The Blue Ocean Institute also posts a big red "NO" next to snapper. "Much remains unknown about the impacts of fisheries on snapper populations because management and monitoring is poor to nonexistent. Nonetheless, clear signs indicate that many snapper species are declining."
Monkfish. I've always liked monkfish. They call it the poor man's lobster. Black Salt served monkfish cheeks, something I had never tried before. But I knew I was in troubled waters here. Sure enough, Seafood Watch gives monkfish another big "AVOID," saying, "monkfish populations are thought to be recovering, but concerns remain due to the types of gear used to catch this fish."

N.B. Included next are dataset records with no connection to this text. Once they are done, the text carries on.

-- ==== Sys2Proof/Machine/Tc.lean ====
section
/-! DEFINITION. TCAM tables and the TCAM engine of a pipeline (chapter "Associative Search"): search, ordered insertion,
the scrubber, invalidation and indirect access. An entry is keyed by (2 × stage + table) × 2^17 + A. -/

namespace Sys2Proof.Machine

/-! ### Layout (R186 to R192) -/

def State.tcPipe (s : State) (p : Nat) : TcPipe := SMap.get (fun _ => {}) s.tc p
def State.setTcPipe (s : State) (p : Nat) (e : TcPipe) : State := { s with tc := SMap.put (fun _ => {}) s.tc p e }
def State.tcRow (s : State) (p key : Nat) : TcRow := SMap.get (fun _ => {}) (s.tcPipe p).rows key
def State.setTcRow (s : State) (p key : Nat) (r : TcRow) : State :=
  s.setTcPipe p { s.tcPipe p with rows := SMap.put (fun _ => {}) (s.tcPipe p).rows key r }

def tcKey (st t a : Nat) : Nat := (2 * st + t) * 2 ^ 17 + a

def State.tcDefined (s : State) (p st t : Nat) : Bool :=
  decide (st < 24 ∧ t < 2) && s.bit (R.TC_CFG p st t) F.TC_CFG.DEFINED
/-- W, and the number of slices. -/
def State.tcW (s : State) (p st t : Nat) : Nat := s.fld (R.TC_CFG p st t) F.TC_CFG.WIDTH
def State.tcSlices (s : State) (p st t : Nat) : Nat := s.fld (R.TC_CFG p st t) F.TC_CFG.SLICES
/-- The number of banks: 1 without bank select. -/
def State.tcBanks (s : State) (p st t : Nat) : Nat := 2 ^ s.fld (R.TC_CFG p st t) F.TC_CFG.BANKS

/-- Bytes held little-endian in words of 4 from register `f`, as a key of `n` bytes: the first byte most significant. -/
def keyOfWords (f : Nat → Word) (n : Nat) : Nat :=
  beNat (((List.range 20).flatMap fun k => natLE 4 (f k).toNat).take n)

/-- Global mask set g in use by a table, over its 10W key bytes (R191). -/
def State.tcMask (s : State) (p st t g : Nat) : Nat :=
  keyOfWords (fun k => SMap.get (fun _ => 0xFFFFFFFF) s.gmask (((p * 24 + st) * 2 + t) * 80 + g * 20 + k))
    (10 * s.tcW p st t)

/-- TC_GMASK_CTL.TAKE copies the four staged sets into use (R192). -/
def State.gmaskTake (s : State) (p st t : Nat) : State :=
  (List.range 80).foldl (fun s i =>
    let k := ((p * 24 + st) * 2 + t) * 80 + i
    let v := s.reg (R.TC_GMASK p st t (i / 20) (i % 20))
    { s with gmask := SMap.put (fun _ => 0xFFFFFFFF) s.gmask k v }) s

/-- The bank that the bank bits of a key or value name (R199). -/
def State.tcBankOf (s : State) (p st t v : Nat) : Nat :=
  let top := v / 2 ^ (80 * s.tcW p st t - 8)
  let b := s.tcBanks p st t
  if b = 4 then top / 64 else if b = 2 then top / 128 else 0

/-- The first slice and the number of slices of a bank. -/
def State.tcBankSlices (s : State) (p st t b : Nat) : Nat × Nat :=
  let n := s.tcSlices p st t / s.tcBanks p st t
  (b * n, n)

/-! ### Faults (R206, R207) -/

/-- Where the entry found at `key` stands for good: INSERT moves what it has copied out of its old row (R202). -/
def TcPipe.lasting (q : TcPipe) (key : Nat) : Nat :=
  match q.move.bind (·.pair) with
  | some (dst, src) => if key = src then dst else key
  | none => key

/-- A real difference or a shadow parity failure of an entry: counted, recorded where it was found, and queued for invalidation where the
entry lasts (R206, R207). -/
def State.tcFault (s : State) (p key : Nat) (parity : Bool) : State :=
  let f := if parity then F.TC_CAUSE.SHADOW_PAR else F.TC_CAUSE.MISMATCH
  let s := s.addCnt (if parity then C.TC_SHADOW_PAR p else C.TC_MISMATCH p) 1
  let st := key / 2 ^ 18
  let s := if s.bit (R.TC_CAUSE p) f then s
    else s.setReg (R.TC_ERR_ADDR p)
      (BitVec.ofNat 32 (2 ^ 31 + (if parity then 2 ^ 30 else 0) + st * 2 ^ 19 + key / 2 ^ 17 % 2 * 2 ^ 18 + key % 2 ^ 17))
  let s := s.cause (R.TC_CAUSE p) f
  let e := s.tcPipe p
  let k := e.lasting key
  if e.toClear.contains k then s else s.setTcPipe p { e with toClear := e.toClear ++ [k] }

/-! ### Search (R191, R193, R199, R246) -/

/-- The array row matches a key under mask g. -/
def TcRow.matches (r : TcRow) (key g : Nat) : Bool :=
  r.aValid && decide (Nat.land (Nat.land (Nat.xor r.aV key) r.aM) g = 0)

/-- The slice winners of a search in view v, lowest slice first: in each slice of the bank the lowest visible matching
row. -/
def State.tcWinners (s : State) (p st t key g v : Nat) : List (Nat × TcRow) :=
  let (lo, n) := s.tcBankSlices p st t (s.tcBankOf p st t key)
  let base := tcKey st t 0
  let hits := (s.tcPipe p).rows.filter fun e =>
    decide (base + lo * 1024 ≤ e.1 ∧ e.1 < base + (lo + n) * 1024) && nbit e.2.see v && e.2.matches key g
  hits.foldl (fun acc e => if acc.any fun w => w.1 / 1024 == e.1 / 1024 then acc else acc ++ [e]) []

/-- The winner among slice winners whose shadow parity is good: the greatest PRIO, then the lowest slice. -/
def tcBest (ws : List (Nat × TcRow)) : Option (Nat × TcRow) :=
  (ws.filter fun w => w.2.bad.isEmpty).foldl (fun acc w =>
    match acc with
    | none => some w
    | some b => if b.2.prio < w.2.prio then some w else some b) none

/-- The other row in which the entry of key k stands while INSERT moves it (R203). -/
def TcPipe.twin (q : TcPipe) (k : Nat) : Option Nat :=
  (q.move.bind (·.pair)).bind fun e => if e.1 = k then some e.2 else if e.2 = k then some e.1 else none

/-- A search: the winner, and the machine with the faulty slice winners handled. It gives the address of either copy of an entry that
moves (R203). -/
def State.tcSearch (s : State) (p st t key g v : Nat) : Option (Nat × TcRow) × Bool × State :=
  let ws := s.tcWinners p st t key g v
  let bad := ws.filter fun w => !w.2.bad.isEmpty
  let s' := bad.foldl (fun s w => s.tcFault p w.1 true) s
  match tcBest ws with
  | none => (none, !bad.isEmpty, s')
  | some w =>
    match (s.tcPipe p).twin w.1 with
    | none => (some w, !bad.isEmpty, s')
    | some k =>
      let (other, s') := s'.freeBool
      (some (if other then k else w.1, w.2), !bad.isEmpty, s')

/-- A packet's search, counted (Table 7.5). -/
def State.tcLookup (s : State) (p st t key g v : Nat) : LookRes × State :=
  let (best, bad, s) := s.tcSearch p st t key g v
  let s := s.addCnt (C.TC_SEARCHES p st t) 1
  let s := if bad then s.addCnt (C.TC_SLICE_PAR_MISS p st t) 1 else s
  match best with
  | none => ({}, s)
  | some (k, r) =>
    ({ hit := true, action := r.action, addr := k % 2 ^ 17, data := natBE 8 r.data }, s.addCnt (C.TC_HITS p st t) 1)

/-! ### Writing (R190, R202) -/

/-- An entry with both copies equal, its value normalised under its mask (R190). -/
def tcEntry (v m prio action data see : Nat) : TcRow :=
  { aValid := true, aV := Nat.land v m, aM := m, valid := true, v := Nat.land v m, msk := m, prio := prio,
    action := action, data := data, see := see }

/-- The row with VALID cleared in both copies, and visible to both tags again. -/
def TcRow.clear (r : TcRow) : TcRow := { r with aValid := false, valid := false, see := 3 }

/-- The location belongs to a group: it is visible in one view only (R249). A flip of its VALID leaves it in the group (R261). -/
def TcRow.marked (r : TcRow) : Bool := decide (r.see ≠ 3)

/-- The row as a copy writes it: its value normalised under its mask in both copies (R190). -/
def TcRow.copied (r : TcRow) : TcRow := { r with aV := Nat.land r.aV r.aM, v := Nat.land r.v r.msk }

/-- One copy of a row, whole, in the array and the shadow (R202). An entry found faulty is looked for where it now goes (R206). -/
def State.tcCopy (s : State) (p : Nat) (c : Nat × Nat) : State :=
  let s := s.setTcRow p c.1 (s.tcRow p c.2).copied
  s.setTcPipe p { s.tcPipe p with toClear := (s.tcPipe p).toClear.map fun k => if k = c.2 then c.1 else k }

/-- Where the ordered insertion into the candidate slices puts an entry (R202): its address, and the copies that free it in their
order, each as destination and source key; none when FULL. DESIGN CHOICE: where VALID differs between array and shadow, a row is free to INSERT,
and has VALID 0 to DELETE_ADDR and UPDATE_RESULT, as the shadow has it (log entry 174). -/
def State.tcPlace (s : State) (p st t lo n : Nat) (r : TcRow) : Option (Nat × List (Nat × Nat)) :=
  let free := fun sl i => !(s.tcRow p (tcKey st t (sl * 1024 + i))).valid
  match ((List.range n).map (lo + ·)).find? fun sl => (List.range 1024).any (free sl) with
  | none => none
  | some sl =>
    let base := tcKey st t (sl * 1024)
    let row := fun i => s.tcRow p (base + i)
    let i := ((List.range 1024).filter fun k => (row k).valid && decide (r.prio ≤ (row k).prio)).foldl
      (fun _ k => k + 1) 0
    let jd := ((List.range 1024).find? fun k => decide (i < k) && free sl k)
    let ju := ((List.range i).filter (free sl)).getLast?
    let down := fun j => some (sl * 1024 + i, (List.range (j - i)).map fun x => (base + j - x, base + j - x - 1))
    let up := fun j => some (sl * 1024 + (i - 1), (List.range (i - 1 - j)).map fun x => (base + j + x, base + j + x + 1))
    if i < 1024 && free sl i then some (sl * 1024 + i, [])
    else
      match jd, ju with
      | some j, none => down j
      | some j, some u => if j - i ≤ i - u then down j else up u
      | none, some u => up u
      | none, none => none

/-- INSERT with its bank rule (R200, R202): the copies to make, or the result of Table 7.4 that refuses it. -/
def State.tcInsert (s : State) (p st t : Nat) (r : TcRow) : Nat ⊕ TcMove :=
  let w := s.tcW p st t
  let b := s.tcBanks p st t
  let need := if b = 4 then 0xC0 else if b = 2 then 0x80 else 0
  if Nat.land (r.msk / 2 ^ (80 * w - 8)) need ≠ need then .inl 3
  else
    let (lo, n) := s.tcBankSlices p st t (s.tcBankOf p st t r.v)
    match s.tcPlace p st t lo n r with
    | none => .inl 2
    | some (a, cs) => .inr { todo := cs, key := tcKey st t a, row := r, copies := cs.length }

/-- A location changed outside a group operation: a marked one leaves its group (R262). -/
def State.tcOutside (s : State) (p : Nat) (old : TcRow) : State := if old.marked then s.grpLost p else s

/-- An operation of the engine runs: it has had a tick, or an INSERT makes its copies. -/
def TcPipe.runs (q : TcPipe) : Bool := q.move.isSome || decide (q.busy ≠ 0)

/-- The engine invalidates the entry found faulty first, in one tick, before any operation but one that runs (R201, R206, R208). DESIGN CHOICE: the
invalidation keeps its row: where the operation that ran has put another entry there meanwhile, it is that entry which is cleared (log entry
174). -/
def State.tcInvalidate (s : State) (p : Nat) : State :=
  match (s.tcPipe p).toClear with
  | [] => s
  | k :: rest =>
    if (s.tcPipe p).runs then s
    else
      let s := s.setTcPipe p { s.tcPipe p with toClear := rest }
      let r := s.tcRow p k
      (s.setTcRow p k r.clear).tcOutside p r

/-! ### The scrubber (R204 to R206) -/

/-- The blocks that belong to tables, ascending, each with its stage, table, slice and chain position. -/
def tcBlocks (img : Image) : List (Nat × Nat × Nat × Nat × Nat) :=
  let all := (List.range 24).flatMap fun st => (List.range 2).flatMap fun t =>
    match (img.stages.getD st {}).tc.getD t none with
    | none => []
    | some tb => (List.range tb.slices.length).flatMap fun sl => (List.range tb.width).map fun j =>
        (tb.slices.getD sl 0 + j, st, t, sl, j)
  sortBy (fun a b => decide (a.1 ≤ b.1)) all

/-- What comparing the two copies of one block row finds. -/
inductive TcDiff where
  | same
  | normal
  | mismatch
  | parity
  deriving DecidableEq, Repr

/-- Compare the array and shadow of chain position j of an entry W blocks wide (R204 to R206). -/
def tcCompare (r : TcRow) (w j : Nat) : TcDiff :=
  let seg := fun (x : Nat) => x / 2 ^ (80 * (w - 1 - j)) % 2 ^ 80
  let am := seg r.aM
  let sm := seg r.msk
  let av := seg r.aV
  let sv := seg r.v
  if r.bad.contains j then .parity
  else if (j = 0 ∧ r.aValid ≠ r.valid) ∨ am ≠ sm ∨ Nat.land (Nat.xor av sv) am ≠ 0 then .mismatch
  else if Nat.land av am ≠ av ∨ Nat.land sv sm ≠ sv then .normal
  else .same

/-- A row with the value bits of segment j under don't-care mask bits zero in both copies. -/
def tcNormalise (r : TcRow) (w j : Nat) : TcRow :=
  let lo := 80 * (w - 1 - j)
  let seg := fun (x : Nat) => x / 2 ^ lo % 2 ^ 80
  { r with aV := putBits r.aV lo 80 (Nat.land (seg r.aV) (seg r.aM)), v := putBits r.v lo 80 (Nat.land (seg r.v) (seg r.msk)) }

/-- TC_SCRUB_CTL.INTERVAL as it acts, in ticks. -/
def State.scrubEvery (s : State) (p : Nat) : Nat := max 4 (min 1024 (s.fld (R.TC_SCRUB_CTL p) F.TC_SCRUB_CTL.INTERVAL))

/-- Four times INTERVAL ticks have passed since the scrubber's last visit: it goes ahead of the indirect command (R201). -/
def State.scrubLate (s : State) (p : Nat) : Bool :=
  s.bit (R.TC_SCRUB_CTL p) F.TC_SCRUB_CTL.EN && decide (4 * s.scrubEvery p ≤ (s.tcPipe p).since)

/-- It is the scrubber's turn (R201): no invalidation waits, no operation runs, and none stands before it. -/
def State.scrubTurn (s : State) (p : Nat) : Bool :=
  let q := s.tcPipe p
  q.toClear.isEmpty && !q.runs && (q.job.isNone || s.scrubLate p)

/-- One visit of the scrubber. -/
def State.scrubStep (s : State) (p : Nat) : State :=
  let s := s.setTcPipe p { s.tcPipe p with since := 0 }
  match (s.pipe p).img with
  | none => s
  | some img =>
    let blocks := tcBlocks img
    let a := R.TC_SCRUB_POS p
    let b := s.fld a F.TC_SCRUB_POS.BLOCK
    let row := s.fld a F.TC_SCRUB_POS.ROW
    if !s.bit (R.TC_SCRUB_CTL p) F.TC_SCRUB_CTL.EN || blocks.isEmpty then s
    else
      let at_ := (blocks.find? fun x => decide (b ≤ x.1))
      let (blk, st, t, sl, j) := at_.getD (blocks.headD (0, 0, 0, 0, 0))
      let row := if blk = b then row else 0
      let k := tcKey st t (sl * 1024 + row)
      let r := s.tcRow p k
      let w := s.tcW p st t
      let s := s.addCnt (C.TC_SCRUB_ROWS p) 1
      let s := match tcCompare r w j with
        | .same => s
        | .normal => ((s.setTcRow p k (tcNormalise r w j)).addCnt (C.TC_NORMALISED p) 1).cause (R.TC_CAUSE p) F.TC_CAUSE.NORMALISED
        | .mismatch => s.tcFault p k false
        | .parity => s.tcFault p k true
      let nextBlk := ((blocks.find? fun x => decide (blk < x.1)).getD (blocks.headD (0, 0, 0, 0, 0))).1
      let (b', r') := if row + 1 < 1024 then (blk, row + 1) else (nextBlk, 0)
      (s.setFld a F.TC_SCRUB_POS.BLOCK b').setFld a F.TC_SCRUB_POS.ROW r'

Blue Ocean Institute gives a warning sign for monkfish, also because of fishing gear impacts and management issues.
Big Eye Tuna. Tuna is another area where you really have to know which of the many different varieties are in play and whether it is caught in nets, on hooks or with poles--more information than most consumers have time to absorb or sort through. About "big eye," Seafood Watch discusses no less than three different kinds. Apparently "big eye" tuna is okay--"Good Alternative"--if it is caught trolling or with a pole or a hand line. But this fish is something to "AVOID" if its caught using the longline method.
Blue Ocean Institute provides lots of information about tuna and the impacts of various tuna harvesting methods, but does not specifically mention "big eye" tuna.
So which "big eye" was the one I ate?
On its website, BlackSalt bills itself as "Washington’s premier seafood restaurant," saying it is "wholly committed to the sustainability of fish and shellfish stocks worldwide. We constantly strive to source our products from companies and individuals who are like minded," it says. "Through conscientious consumption and education we can all work to protect the invaluable resources that are provided to us by the sea."
The website even directs customers to Seafood Watch and Blue Ocean Institute. "To learn more about sustainable aquaculture and harvesting practices," it says, "please visit one of these affiliate web sites." And there are the links.
So what gives? How do I square what was on the menu Monday with what Seafood Watch and Blue Ocean Institute are telling me when I get home?
What I take away from all this is a big headache. Frankly, I think my friends at the American Institute of Wine and Food need to bone up a little more on seafood sustainability. I'm also a little disappointed that Black Salt does not provide diners like me lots more information about the particular fish it serves, especially in terms of the sustainability questions raised by organizations such as Monterey Bay Aquarium Seafood Watch and Blue Ocean Institute. With so much complicated information abounding, wouldn't a little reassurance right on the menu be appropriate? Or, in the case of entertaining a group like AIWF, perhaps the chef could pay a visit to the tasting room for a little chat?
Who knows, maybe everything I ate at BlackSalt on Monday was sustainably harvested and I just don't know it. But it's so disappointing that nobody at this level of the food service industry seems to be on the same page or talking the same language around seafood. With our oceans in critical condition, that's grounds for being sad and confused.